Could you have a check on my below attempt? Thank you so much for your help!
Assume the contrary that $(f_n)$ is not a Cauchy sequence in $L^0 (Z)$. There is $\varepsilon >0$ and two subsequences $\varphi, \psi$ of $\mathbb N$ such that $$ \hat \rho_Z (f_{\varphi (n)}, f_{\psi (n)}) \ge \varepsilon \quad \forall n \in \mathbb N. $$
Then $$ \lambda (|f_{\varphi (n)} - f_{\psi (n)}| > \delta) +\delta \ge \varepsilon \quad \forall n \in \mathbb N, \forall \delta >0. $$
We pick $\delta := \varepsilon/2$ and get $$ \lambda (|f_{\varphi (n)} - f_{\psi (n)}| > \varepsilon/2) \ge \varepsilon/2 \quad \forall n \in \mathbb N. $$
Let $g_n := f_{\varphi (n)} - f_{\psi (n)}$. Then $g_n \in L^0(Z)$. We define $$ h_n: X \to \mathbb R, x \mapsto \| g_n (x, \cdot) \|_{L^0 (Y)}. $$
It has been verified that $h_n$ indeed belongs to $L^0 (X)$. By our assumption, $h_n \to 0$ $\mu$-a.e. Because $\mu(X) < \infty$, we get $h_n \to 0$ in measure.

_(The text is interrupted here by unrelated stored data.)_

/-- A send from an accumulator tile (12 R248, 20 R428). -/
def sendAcc (d b : BitVec 7) (ch : BitVec 6) (tile : BitVec 6) (half : Bool) : State → Host.Outcome State Fault Refusal :=
  isa 2 { rd := [b.toNat], wr := [d.toNat], tiles := [tile.toNat], tileOf := some tile.toNat, near := false, long := true } (fun r t f s =>
    let n := (f.reg b.toNat).toNat
    let w := if half then 2 else 4
    if s.tileBusy t tile.toNat then wait s
    else sendWith d.toNat n ch.toNat r t f s (n % w == 0 && decide (n ≤ w * tileElems)) (.ok (tileSource t tile.toNat n half)))

def execChanSendAcc (d b : BitVec 7) (ch tile : BitVec 6) : State → Host.Outcome State Fault Refusal := sendAcc d b ch tile false

def execChanSendAccBf16 (d b : BitVec 7) (ch tile : BitVec 6) : State → Host.Outcome State Fault Refusal := sendAcc d b ch tile true

/-! ### CHAN.wait and CHAN.release (12 R249, R250) -/

/-- Message `n` stands before count `c`, compared modulo 2^32. -/
def countBefore (n c : Nat) : Bool := decide (2 ^ 31 ≤ (n + 2 ^ 32 - c % 2 ^ 32) % 2 ^ 32)

/-- The endpoint and the lane of the direction it receives: its own lane for a feed-forward endpoint, any lane of the channel otherwise. -/
def receiving (s : State) (t : Team) (ch lane : Nat) : Except Nat (Chan × Endpoint) :=
  match endpointOf s t ch with
  | .error e => .error e
  | .ok (h, e) => if (e.ff && lane != e.lane) || (!e.ff && decide (h.nf ≤ lane)) then .error 1 else .ok (h, e)

def execChanWait (d b : BitVec 7) (ch : BitVec 6) (ln : BitVec 2) : State → Host.Outcome State Fault Refusal :=
  isa 2 { rd := [b.toNat], wr := [d.toNat], near := false, long := true } (fun r t f s =>
    let n := lowNat 32 (f.reg b.toNat)
    match receiving s t ch.toNat ln.toNat with
    | .error e => chanError r t e s
    | .ok (h, e) =>
      if countBefore n (e.release.getD (e.entry ln.toNat) 0) then chanError r t 3 s
      else
        let i := slotIndex h e ln.toNat n
        let l : Loc := .scr t.id (e.rxBar + 32 * i)
        let o := s.barAt l
        if barPhase o ≠ (n / h.depth % 2 == 1) then
          waitIn s (issueLong r f 2 (.value [(d.toNat, ofNat64 (e.rxOff + i * (h.slotKib * 1024)))] none) [d.toNat] [] []
            (s.barAcquire r o (s.barInfo l).lastLanded))
        else if barTimedOut o then .error (.trap (mkTrap 0x0B 0 (e.rxBar + 32 * i)))
        else if f.counter.any (fun c => decide (15 ≤ f.cf.getD c 0)) then wait s
        else .error (.hold ((s.startBarTimer l o).updFibre r (fun f =>
          { f with status := .chanWait l (n / h.depth % 2 == 1) d.toNat (e.rxOff + i * (h.slotKib * 1024)) }))))

def execChanRelease (b : BitVec 7) (ch : BitVec 6) (ln : BitVec 2) : State → Host.Outcome State Fault Refusal :=
  isa 2 { rd := [b.toNat], near := false, long := true } (fun r t f s =>
    let n := lowNat 32 (f.reg b.toNat)
    match receiving s t ch.toNat ln.toNat with
    | .error e => chanError r t e s
    | .ok (_, e) =>
      let i := e.entry ln.toNat
      let c := e.release.getD i 0
      if n ≠ c ∨ !countBefore n (e.landed.getD i 0) then chanError r t 3 s
      else if f.loadsPending then wait s
      else
        match issueLong r f 2 (.value [] none) [] [] [] s with
        | .error x => .error x
        | .ok s =>
          let s := s.updEnd t.ctx ch.toNat t.id (fun e => { e with release := putAt e.release i ((c + 1) % 2 ^ 32) })
          .ok (s.updCtx t.ctx (fun x => { x with chans := x.chans.map (fun (h : Chan) =>
            if h.idx == ch.toNat then { h with returning := h.returning ++ [(e.ff, ln.toNat)] } else h) })))

/-! ### Device steps -/

/-- The command is the oldest message of its direction and lane. -/
def State.firstMessage (s : State) (c : Cmd) (ch : Nat) (fwd : Bool) (lane : Nat) : Bool :=
  (s.cmds.find? (fun x => x.ctx == c.ctx && (match x.kind with
    | .chan k w l _ _ _ => k == ch && w == fwd && l == lane
    | _ => false))).any (fun x => x.id == c.id)
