/-- An RNR NAK of the host for the oldest transaction of its queue pair: it is sent again, as often as rnr_retry allows (7: without limit), then it fails (03 Table 3.10). -/
def State.hostNotReady (s : State) (op : Nat) : State :=
  let s := s.pump none
  match (s.answerable op true).or (s.answerable op false) with
  | none => s
  | some o =>
    match s.opQp o with
    | none => s
    | some q =>
      if q.rnrRetry = 7 ∨ o.rnrs < q.rnrRetry then
        let s := s.sayOp o
        { s with remote := s.remote.map (fun (x : RemoteOp) => if x.id == o.id then { x with rnrs := x.rnrs + 1, since := s.aclk } else x) }
      else s.remoteDone o (.error 0)

/-- The ACK time-out in aclk: 4.096 µs × 2^code at 3.6 GHz. -/
def ackAclk (code : Nat) : Nat := 147456 * 2 ^ code / 10

/-- QP_ACK_TIMEOUT of a queue pair's oldest transaction (what was issued on a queue pair in the error state fails here too): it is sent again, or fails when its retries are used up. -/
def execQpAckTimeout (qp : Nat) (s : State) : Host.Outcome State Fault Refusal :=
  device (
    let s := s.pump none
    match s.qp? qp, (s.qpOps qp).head? with
    | some q, some o =>
      if q.ackTimeout = 0 ∨ o.tries = 0 ∨ s.aclk < o.since + ackAclk q.ackTimeout then s
      else if q.retry < o.tries then s.remoteDone o (.error 0)
      else
        let s := s.sayOp o
        { s with remote := s.remote.map (fun (x : RemoteOp) => if x.id == o.id then { x with tries := x.tries + 1, since := s.aclk } else x) }
    | _, _ => s)

end Sys2Proof.Machine
end

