-- ==== Sys2Proof/Machine/Dispatch.lean ====
section
/-! DEFINITION. The meaning of every step of the table: one arm per constructor of Instr, each one call of its meaning. -/

namespace Sys2Proof.Machine
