/-! ### Turns -/

/-- Fibres that have something to take without issuing: a handler entry that can be completed, a pending trap of a blocked fibre. -/
def otherFibreTurns (s : State) : List Turn :=
  s.teams.flatMap (fun t => (t.fibres.filter (fun f => (f.entering.isSome || (mayIssue t f && f.blocked)) && s.moves ⟨t.id, f.idx⟩)).map (fun f =>
    .fibre ⟨t.id, f.idx⟩))

/-- A device step that would change the state now: the ones whose condition is not met leave it as it is. -/
def State.due (s : State) (i : Instr) : Bool :=
  match exec i s with
  | .next s' => s' != s
  | _ => false

/-- The device's steps on behalf of its fibres. -/
def fibreSteps (s : State) : List Instr :=
  s.teams.flatMap (fun t => t.fibres.flatMap (fun f =>
    (List.range f.ll.length).flatMap (fun n => [Instr.longLatencyDrop t.id f.idx n, .resizeSwitchPoint t.id f.idx n]) ++
    [.storePerform t.id f.idx, .hopLand t.id f.idx, .hopHomeArrival t.id f.idx, .returnTrap t.id f.idx, .returnTrapResume t.id f.idx]))

/-- The device's steps on its commands, scans, walks, channels and distributors. -/
def commandSteps (s : State) : List Instr :=
  s.cmds.flatMap (fun c =>
    [Instr.engineLanding c.id, .engineCompletionWord c.id, .walkStep c.id, .slotLanding c.id] ++
    (match c.kind with | .wdq q _ => [Instr.wdqAnswer c.ctx q] | _ => []) ++
    (List.range 8).map (fun k => .scanComplete c.id k)) ++
  (List.range 8).flatMap (fun k => [Instr.scanStart k, .scanRefreshPause k, .scanResume k, .nearSlotEntry k]) ++
  s.ctxs.flatMap (fun c => c.chans.map (fun h => Instr.permitReturn c.id h.idx)) ++
  s.convs.map (fun c => .conversionComplete c.ctx c.tid) ++
  s.demands.map (fun d => .conversionComplete d.ctx d.tid)

/-- The device's steps on copies of lines. -/
def coherenceSteps (s : State) : List Instr :=
  s.coh.probes.map (fun p => if p.answered then Instr.collapseAnswer p.line p.die else .collapseProbe p.line p.die) ++
  s.coh.fills.map (fun f => .cuttingFill f.line f.die)

/-- The device's steps on graphs, jobs and teams. -/
def schedulerSteps (s : State) : List Instr :=
  s.insts.flatMap (fun x => x.runs.flatMap (fun r => [Instr.jobReady x.id r.node, .jobComplete x.id r.node, .sealNodeComplete x.id r.node])) ++
  s.teams.flatMap (fun t => [.restoreComplete t.id, .redirectEntryCompletion t.id])

/-- The device's steps on ports and queue pairs; whether a retrain succeeds is open. -/
def linkSteps (s : State) : List Instr :=
  s.ports.flatMap (fun p => [Instr.flitSend p.idx, .ackReturnTimer p.idx, .replayTimeout p.idx] ++
    (if p.state == .retrain then [.linkRetrainDone p.idx (s.freeBit 50)] else [])) ++
  s.os.qps.map (fun q => .qpAckTimeout q.idx)

/-- The device's steps that name nothing, of Oseus, the links and the job scheduler. -/
def scheduleSteps : List Instr :=
  [Instr.eventRnrRetry, Instr.coolantSensorPoll, Instr.lifetimeSample, Instr.lifetimeFlashWrite, Instr.loadImageQuiesced,
   Instr.rateIncreasePeriod, Instr.contributionRetryTimer, Instr.contributionAckTimeout, Instr.collectiveIdleTimeout,
   Instr.instanceStart, Instr.dispatch, Instr.deadlineMiss]
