-- ==== Sys2Proof/Safety.lean ====
section
/-! DEFINITION. What a safe run is, in the terms the claims use: every step has a next state, the memory keeps its canonical form; and what it means that a fibre may execute an instruction, and that an instruction has passed. -/

namespace Sys2Proof.Machine

/-- The state a step leads to. -/
def stepsTo (s s' : State) : Prop := step s = .next s'

/-- The states a run can reach from `s`. -/
inductive Reaches (s : State) : State → Prop
  | refl : Reaches s s
  | step {a b : State} : Reaches s a → stepsTo a b → Reaches s b

/-- The machine does not stop at `s`. -/
def Runs (s : State) : Prop := ∃ s', stepsTo s s'

/-- No outstanding long-latency instruction of the fibre writes one of these registers, predicates or tiles (15 R297). -/
def Fibre.quiet (f : Fibre) (regs preds tiles : List Nat) : Prop :=
  ∀ op ∈ f.ll, (∀ n ∈ op.regs, n ∉ regs) ∧ (∀ p ∈ op.preds, p ∉ preds) ∧ (∀ k ∈ op.tiles, k ∉ tiles)

/-- Fibre `f` of team `t` is the one that acts, every register the instruction reads (`rd`) or writes (`wr`) lies in its window (15 R298, 10 R223), nothing it names is outstanding (15 R297), and no register it reads is poisoned (08 R183, R184). -/
structure Ready (s : State) (r : FibreRef) (t : Team) (f : Fibre) (rd wr preds tiles : List Nat) : Prop where
  current : s.current = some (r, t, f)
  window : ∀ n ∈ rd ++ wr, n < windowOf t f
  quiet : f.quiet (rd ++ wr) preds tiles
  clean : ∀ n ∈ rd, n ∉ f.spoilt

/-- `s` after fibre `r` has changed its own registers by `g` and passed an instruction of `len` words that is not long-latency: nothing but that fibre differs. -/
def State.passed (s : State) (r : FibreRef) (len : Nat) (g : Fibre → Fibre) : State :=
  s.updFibre r (fun x => (g x).pass len false s.aclk)

/-- `s'` after fibre `r` has passed an instruction of `len` words with class `long`, at time `aclk`. -/
def State.past (s' : State) (r : FibreRef) (len : Nat) (long : Bool) (aclk : Nat) : State :=
  s'.updFibre r (fun x => x.pass len long aclk)

/-- `s` after fibre `r` has issued a long-latency instruction of `len` words: it stands outstanding with its destinations and with completion counter `c`, which is one higher, and is passed (15 R295). -/
def State.issued (s : State) (r : FibreRef) (len c : Nat) (k : LongKind) (regs preds tiles : List Nat) : State :=
  s.updFibre r (fun x => ({ x with
    cf := x.cf.set c (x.cf.getD c 0 + 1)
    ll := x.ll ++ [(⟨k, some c, regs, preds, tiles, x.seq, x.pc.toNat, len, s.aclk⟩ : LongOp)]
    seq := x.seq + 1 } : Fibre).pass len true s.aclk)

/-- The operation put last in a fibre's store queue, with its place in program order (09 R191). -/
def Fibre.enqueue (x : Fibre) (k : StoreKind) (st : Strength) : Fibre :=
  { x with sq := x.sq ++ [⟨k, st, x.seq, x.pc.toNat⟩], seq := x.seq + 1 }

/-- `s` after fibre `r` has put one operation in its store queue and passed an instruction of `len` words. -/
def State.queued (s : State) (r : FibreRef) (len : Nat) (k : StoreKind) (st : Strength) : State :=
  s.passed r len fun x => x.enqueue k st

/-- A counter governs the fibre's next long-latency instruction and is below 15, so that it can issue (15 R295). -/
def Fibre.canIssue (f : Fibre) (c : Nat) : Prop := f.counter = some c ∧ f.cf.getD c 0 < 15

/-- A place that is no remote window. -/
def Loc.isLocal (l : Loc) : Prop := l.isRemote = false

/-- From `s` to `t` nothing but teams changes, no team but in its fibres, and no fibre but `r`: every byte of memory, every tag, every scratchpad, accumulator and special structure is as before. -/
def OnlyFibre (s t : State) (r : FibreRef) : Prop :=
  t = { s with teams := t.teams } ∧
  (∀ k, (t.team? k).map (fun u => { u with fibres := [] }) = (s.team? k).map (fun u => { u with fibres := [] })) ∧
  ∀ q, q ≠ r → t.fibre? q = s.fibre? q

/-- Fibre `x` is `f` but for the registers in `ds`, and for its position: the predicates, the flags, the special registers, the counters, the queues and the trap state are those of `f`, and a register outside `ds` keeps its value and its poison. -/
def Fibre.onlyRegs (f x : Fibre) (ds : List Nat) : Prop :=
  x = { f with regs := x.regs, spoilt := x.spoilt, pc := x.pc, clause := x.clause, since := x.since } ∧
  x.regs.length = f.regs.length ∧ ∀ n, n ∉ ds → x.reg n = f.reg n ∧ (n ∈ x.spoilt ↔ n ∈ f.spoilt)

/-- `s'` is `s` but for the caches of the package and the counters of its contexts: what a served load may change. -/
def SameButCaches (s s' : State) : Prop := s' = { s with coh := s'.coh, ctxs := s'.ctxs }

/-- Every tensor entry of a list that is mapped can be read by the fibre's instruction now (19 R391, 09 R192). -/
def EntriesReadable (s : State) (t : Team) (f : Fibre) (ns : List Nat) : Prop :=
  ∀ n ∈ ns, ∀ m, s.entryPlace t.ctx f.pc.toNat n .load = .ok m → entryReady s t f m = true

/-- Every memory byte, tag and poison bit of `s'` is that of `s`. -/
def SameMemory (s s' : State) : Prop := s'.mem = s.mem

end Sys2Proof.Machine
end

Lemma Let $\mu(X) + \nu (Y) < \infty$. Let $g_n \in L^0(Z)$ for all $n \in \mathbb N$ such that for $\mu$-a.e. $x \in X$ we have $(g_n(x, \cdot))_n \subset L^0 (Y)$. We define $$ h_n: X \to \mathbb R \cup \{+\infty\}, x \mapsto \| g_n (x, \cdot) \|_{L^0 (Y)}. $$ If $\| h_n \|_{L^0(X)} \to 0$ then $\| g_n \|_{L^0 (Z)} \to 0$.
By Lemma 4, $g_n \to 0$ in measure, which is a contradiction. This completes the proof.